THE TASK — Only an exact repetition of every entry counts as the answer.

☆ ☆ ☆ ☆ ☆ ☆ ☆

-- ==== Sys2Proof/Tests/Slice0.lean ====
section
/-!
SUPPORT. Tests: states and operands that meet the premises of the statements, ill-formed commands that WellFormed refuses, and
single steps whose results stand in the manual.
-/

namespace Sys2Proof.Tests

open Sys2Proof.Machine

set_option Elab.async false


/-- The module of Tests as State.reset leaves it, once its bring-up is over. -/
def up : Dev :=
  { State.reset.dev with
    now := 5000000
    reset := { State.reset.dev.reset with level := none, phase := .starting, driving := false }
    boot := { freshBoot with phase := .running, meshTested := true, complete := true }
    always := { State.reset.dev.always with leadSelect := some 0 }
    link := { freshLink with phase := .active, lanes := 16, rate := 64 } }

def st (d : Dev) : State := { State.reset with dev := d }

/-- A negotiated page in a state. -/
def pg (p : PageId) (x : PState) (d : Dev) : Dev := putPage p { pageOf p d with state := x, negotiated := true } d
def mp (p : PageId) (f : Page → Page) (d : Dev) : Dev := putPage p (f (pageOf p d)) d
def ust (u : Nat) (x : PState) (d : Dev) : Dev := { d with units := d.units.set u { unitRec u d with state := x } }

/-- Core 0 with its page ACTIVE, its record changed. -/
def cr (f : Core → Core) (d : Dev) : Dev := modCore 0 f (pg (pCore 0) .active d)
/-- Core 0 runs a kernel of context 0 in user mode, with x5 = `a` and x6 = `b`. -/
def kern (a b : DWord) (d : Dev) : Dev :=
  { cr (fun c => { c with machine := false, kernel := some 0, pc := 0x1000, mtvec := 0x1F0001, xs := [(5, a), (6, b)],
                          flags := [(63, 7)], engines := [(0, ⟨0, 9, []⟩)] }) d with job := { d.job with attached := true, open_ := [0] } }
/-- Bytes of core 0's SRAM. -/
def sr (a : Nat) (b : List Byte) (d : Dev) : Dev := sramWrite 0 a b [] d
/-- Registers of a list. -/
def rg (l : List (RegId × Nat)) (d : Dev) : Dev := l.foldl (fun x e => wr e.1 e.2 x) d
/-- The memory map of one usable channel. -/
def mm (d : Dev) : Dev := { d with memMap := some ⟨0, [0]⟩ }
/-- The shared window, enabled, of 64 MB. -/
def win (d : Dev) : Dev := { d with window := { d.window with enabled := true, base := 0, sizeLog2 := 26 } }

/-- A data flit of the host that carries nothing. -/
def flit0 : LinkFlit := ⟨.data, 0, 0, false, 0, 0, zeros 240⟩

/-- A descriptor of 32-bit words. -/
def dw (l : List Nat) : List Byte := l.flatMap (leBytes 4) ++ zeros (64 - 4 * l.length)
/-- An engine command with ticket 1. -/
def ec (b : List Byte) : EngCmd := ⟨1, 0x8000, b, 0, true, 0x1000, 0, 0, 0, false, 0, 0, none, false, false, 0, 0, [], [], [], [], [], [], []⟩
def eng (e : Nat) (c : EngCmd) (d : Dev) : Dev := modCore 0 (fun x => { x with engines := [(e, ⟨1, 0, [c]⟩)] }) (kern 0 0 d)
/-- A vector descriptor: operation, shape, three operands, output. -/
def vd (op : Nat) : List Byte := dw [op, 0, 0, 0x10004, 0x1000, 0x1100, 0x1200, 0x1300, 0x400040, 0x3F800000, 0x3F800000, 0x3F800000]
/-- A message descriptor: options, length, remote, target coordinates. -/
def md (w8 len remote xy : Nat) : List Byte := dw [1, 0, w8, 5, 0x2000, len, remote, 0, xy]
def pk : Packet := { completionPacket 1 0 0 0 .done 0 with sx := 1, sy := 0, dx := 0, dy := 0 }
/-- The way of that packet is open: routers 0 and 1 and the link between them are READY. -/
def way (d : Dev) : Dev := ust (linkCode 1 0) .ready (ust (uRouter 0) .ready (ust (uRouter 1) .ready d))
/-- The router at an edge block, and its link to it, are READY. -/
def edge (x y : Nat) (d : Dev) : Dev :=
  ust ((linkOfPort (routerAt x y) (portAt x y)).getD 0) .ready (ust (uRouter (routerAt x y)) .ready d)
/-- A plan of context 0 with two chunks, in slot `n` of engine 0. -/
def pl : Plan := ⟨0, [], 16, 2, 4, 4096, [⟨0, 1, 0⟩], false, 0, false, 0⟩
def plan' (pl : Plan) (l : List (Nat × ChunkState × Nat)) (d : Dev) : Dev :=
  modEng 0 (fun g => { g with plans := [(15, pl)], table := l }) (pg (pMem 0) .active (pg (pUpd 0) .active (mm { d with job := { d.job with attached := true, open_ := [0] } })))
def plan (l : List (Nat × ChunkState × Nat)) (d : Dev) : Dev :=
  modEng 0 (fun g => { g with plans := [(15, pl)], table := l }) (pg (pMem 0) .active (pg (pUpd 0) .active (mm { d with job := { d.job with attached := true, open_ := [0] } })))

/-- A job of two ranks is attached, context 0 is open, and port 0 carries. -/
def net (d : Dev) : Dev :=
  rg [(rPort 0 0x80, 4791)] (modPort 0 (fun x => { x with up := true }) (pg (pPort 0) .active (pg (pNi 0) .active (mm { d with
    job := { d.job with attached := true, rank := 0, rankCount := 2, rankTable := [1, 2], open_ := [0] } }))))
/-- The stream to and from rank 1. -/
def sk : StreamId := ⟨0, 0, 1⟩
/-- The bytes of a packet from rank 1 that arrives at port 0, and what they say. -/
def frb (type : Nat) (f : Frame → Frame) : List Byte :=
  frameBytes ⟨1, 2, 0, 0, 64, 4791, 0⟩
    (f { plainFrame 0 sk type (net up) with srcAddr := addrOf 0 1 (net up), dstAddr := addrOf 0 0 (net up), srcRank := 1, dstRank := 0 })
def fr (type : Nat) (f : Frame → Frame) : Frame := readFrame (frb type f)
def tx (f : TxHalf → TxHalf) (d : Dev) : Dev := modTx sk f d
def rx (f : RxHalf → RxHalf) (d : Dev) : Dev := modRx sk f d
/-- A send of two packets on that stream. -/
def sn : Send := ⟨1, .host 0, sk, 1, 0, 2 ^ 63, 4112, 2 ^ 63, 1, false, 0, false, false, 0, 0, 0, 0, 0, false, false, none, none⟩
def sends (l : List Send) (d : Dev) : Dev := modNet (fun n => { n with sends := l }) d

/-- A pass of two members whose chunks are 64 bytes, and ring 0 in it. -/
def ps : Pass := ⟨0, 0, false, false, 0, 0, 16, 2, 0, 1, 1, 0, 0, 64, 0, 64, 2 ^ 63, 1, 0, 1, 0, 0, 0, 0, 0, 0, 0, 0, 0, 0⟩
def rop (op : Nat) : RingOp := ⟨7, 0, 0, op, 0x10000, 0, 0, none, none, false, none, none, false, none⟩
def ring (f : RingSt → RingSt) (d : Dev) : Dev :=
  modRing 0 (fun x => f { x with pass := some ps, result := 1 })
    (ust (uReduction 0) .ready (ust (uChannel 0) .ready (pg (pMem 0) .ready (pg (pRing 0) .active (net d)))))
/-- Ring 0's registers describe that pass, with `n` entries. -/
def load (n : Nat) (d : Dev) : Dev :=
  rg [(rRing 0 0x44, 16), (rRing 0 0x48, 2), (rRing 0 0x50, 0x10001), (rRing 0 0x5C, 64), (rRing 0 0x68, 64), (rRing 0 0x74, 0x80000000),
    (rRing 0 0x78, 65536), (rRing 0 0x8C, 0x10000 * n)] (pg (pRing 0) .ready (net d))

☆ ☆ ☆ ☆ ☆ ☆ ☆

YOUR SOLUTION —
-- ==== Sys2Proof/Tests/Slice0.lean ====
section
/-!
SUPPORT. Tests: states and operands that meet the premises of the statements, ill-formed commands that WellFormed refuses, and
single steps whose results stand in the manual.
-/

namespace Sys2Proof.Tests

open Sys2Proof.Machine

set_option Elab.async false


/-- The module of Tests as State.reset leaves it, once its bring-up is over. -/
def up : Dev :=
  { State.reset.dev with
    now := 5000000
    reset := { State.reset.dev.reset with level := none, phase := .starting, driving := false }
    boot := { freshBoot with phase := .running, meshTested := true, complete := true }
    always := { State.reset.dev.always with leadSelect := some 0 }
    link := { freshLink with phase := .active, lanes := 16, rate := 64 } }

def st (d : Dev) : State := { State.reset with dev := d }

/-- A negotiated page in a state. -/
def pg (p : PageId) (x : PState) (d : Dev) : Dev := putPage p { pageOf p d with state := x, negotiated := true } d
def mp (p : PageId) (f : Page → Page) (d : Dev) : Dev := putPage p (f (pageOf p d)) d
def ust (u : Nat) (x : PState) (d : Dev) : Dev := { d with units := d.units.set u { unitRec u d with state := x } }

/-- Core 0 with its page ACTIVE, its record changed. -/
def cr (f : Core → Core) (d : Dev) : Dev := modCore 0 f (pg (pCore 0) .active d)
/-- Core 0 runs a kernel of context 0 in user mode, with x5 = `a` and x6 = `b`. -/
def kern (a b : DWord) (d : Dev) : Dev :=
  { cr (fun c => { c with machine := false, kernel := some 0, pc := 0x1000, mtvec := 0x1F0001, xs := [(5, a), (6, b)],
                          flags := [(63, 7)], engines := [(0, ⟨0, 9, []⟩)] }) d with job := { d.job with attached := true, open_ := [0] } }
/-- Bytes of core 0's SRAM. -/
def sr (a : Nat) (b : List Byte) (d : Dev) : Dev := sramWrite 0 a b [] d
/-- Registers of a list. -/
def rg (l : List (RegId × Nat)) (d : Dev) : Dev := l.foldl (fun x e => wr e.1 e.2 x) d
/-- The memory map of one usable channel. -/
def mm (d : Dev) : Dev := { d with memMap := some ⟨0, [0]⟩ }
/-- The shared window, enabled, of 64 MB. -/
def win (d : Dev) : Dev := { d with window := { d.window with enabled := true, base := 0, sizeLog2 := 26 } }

/-- A data flit of the host that carries nothing. -/
def flit0 : LinkFlit := ⟨.data, 0, 0, false, 0, 0, zeros 240⟩

/-- A descriptor of 32-bit words. -/
def dw (l : List Nat) : List Byte := l.flatMap (leBytes 4) ++ zeros (64 - 4 * l.length)
/-- An engine command with ticket 1. -/
def ec (b : List Byte) : EngCmd := ⟨1, 0x8000, b, 0, true, 0x1000, 0, 0, 0, false, 0, 0, none, false, false, 0, 0, [], [], [], [], [], [], []⟩
def eng (e : Nat) (c : EngCmd) (d : Dev) : Dev := modCore 0 (fun x => { x with engines := [(e, ⟨1, 0, [c]⟩)] }) (kern 0 0 d)
/-- A vector descriptor: operation, shape, three operands, output. -/
def vd (op : Nat) : List Byte := dw [op, 0, 0, 0x10004, 0x1000, 0x1100, 0x1200, 0x1300, 0x400040, 0x3F800000, 0x3F800000, 0x3F800000]
/-- A message descriptor: options, length, remote, target coordinates. -/
def md (w8 len remote xy : Nat) : List Byte := dw [1, 0, w8, 5, 0x2000, len, remote, 0, xy]
def pk : Packet := { completionPacket 1 0 0 0 .done 0 with sx := 1, sy := 0, dx := 0, dy := 0 }
/-- The way of that packet is open: routers 0 and 1 and the link between them are READY. -/
def way (d : Dev) : Dev := ust (linkCode 1 0) .ready (ust (uRouter 0) .ready (ust (uRouter 1) .ready d))
/-- The router at an edge block, and its link to it, are READY. -/
def edge (x y : Nat) (d : Dev) : Dev :=
  ust ((linkOfPort (routerAt x y) (portAt x y)).getD 0) .ready (ust (uRouter (routerAt x y)) .ready d)
/-- A plan of context 0 with two chunks, in slot `n` of engine 0. -/
def pl : Plan := ⟨0, [], 16, 2, 4, 4096, [⟨0, 1, 0⟩], false, 0, false, 0⟩
def plan' (pl : Plan) (l : List (Nat × ChunkState × Nat)) (d : Dev) : Dev :=
  modEng 0 (fun g => { g with plans := [(15, pl)], table := l }) (pg (pMem 0) .active (pg (pUpd 0) .active (mm { d with job := { d.job with attached := true, open_ := [0] } })))
def plan (l : List (Nat × ChunkState × Nat)) (d : Dev) : Dev :=
  modEng 0 (fun g => { g with plans := [(15, pl)], table := l }) (pg (pMem 0) .active (pg (pUpd 0) .active (mm { d with job := { d.job with attached := true, open_ := [0] } })))

/-- A job of two ranks is attached, context 0 is open, and port 0 carries. -/
def net (d : Dev) : Dev :=
  rg [(rPort 0 0x80, 4791)] (modPort 0 (fun x => { x with up := true }) (pg (pPort 0) .active (pg (pNi 0) .active (mm { d with
    job := { d.job with attached := true, rank := 0, rankCount := 2, rankTable := [1, 2], open_ := [0] } }))))
/-- The stream to and from rank 1. -/
def sk : StreamId := ⟨0, 0, 1⟩
/-- The bytes of a packet from rank 1 that arrives at port 0, and what they say. -/
def frb (type : Nat) (f : Frame → Frame) : List Byte :=
  frameBytes ⟨1, 2, 0, 0, 64, 4791, 0⟩
    (f { plainFrame 0 sk type (net up) with srcAddr := addrOf 0 1 (net up), dstAddr := addrOf 0 0 (net up), srcRank := 1, dstRank := 0 })
def fr (type : Nat) (f : Frame → Frame) : Frame := readFrame (frb type f)
def tx (f : TxHalf → TxHalf) (d : Dev) : Dev := modTx sk f d
def rx (f : RxHalf → RxHalf) (d : Dev) : Dev := modRx sk f d
/-- A send of two packets on that stream. -/
def sn : Send := ⟨1, .host 0, sk, 1, 0, 2 ^ 63, 4112, 2 ^ 63, 1, false, 0, false, false, 0, 0, 0, 0, 0, false, false, none, none⟩
def sends (l : List Send) (d : Dev) : Dev := modNet (fun n => { n with sends := l }) d

/-- A pass of two members whose chunks are 64 bytes, and ring 0 in it. -/
def ps : Pass := ⟨0, 0, false, false, 0, 0, 16, 2, 0, 1, 1, 0, 0, 64, 0, 64, 2 ^ 63, 1, 0, 1, 0, 0, 0, 0, 0, 0, 0, 0, 0, 0⟩
def rop (op : Nat) : RingOp := ⟨7, 0, 0, op, 0x10000, 0, 0, none, none, false, none, none, false, none⟩
def ring (f : RingSt → RingSt) (d : Dev) : Dev :=
  modRing 0 (fun x => f { x with pass := some ps, result := 1 })
    (ust (uReduction 0) .ready (ust (uChannel 0) .ready (pg (pMem 0) .ready (pg (pRing 0) .active (net d)))))
/-- Ring 0's registers describe that pass, with `n` entries. -/
def load (n : Nat) (d : Dev) : Dev :=
  rg [(rRing 0 0x44, 16), (rRing 0 0x48, 2), (rRing 0 0x50, 0x10001), (rRing 0 0x5C, 64), (rRing 0 0x68, 64), (rRing 0 0x74, 0x80000000),
    (rRing 0 0x78, 65536), (rRing 0 0x8C, 0x10000 * n)] (pg (pRing 0) .ready (net d))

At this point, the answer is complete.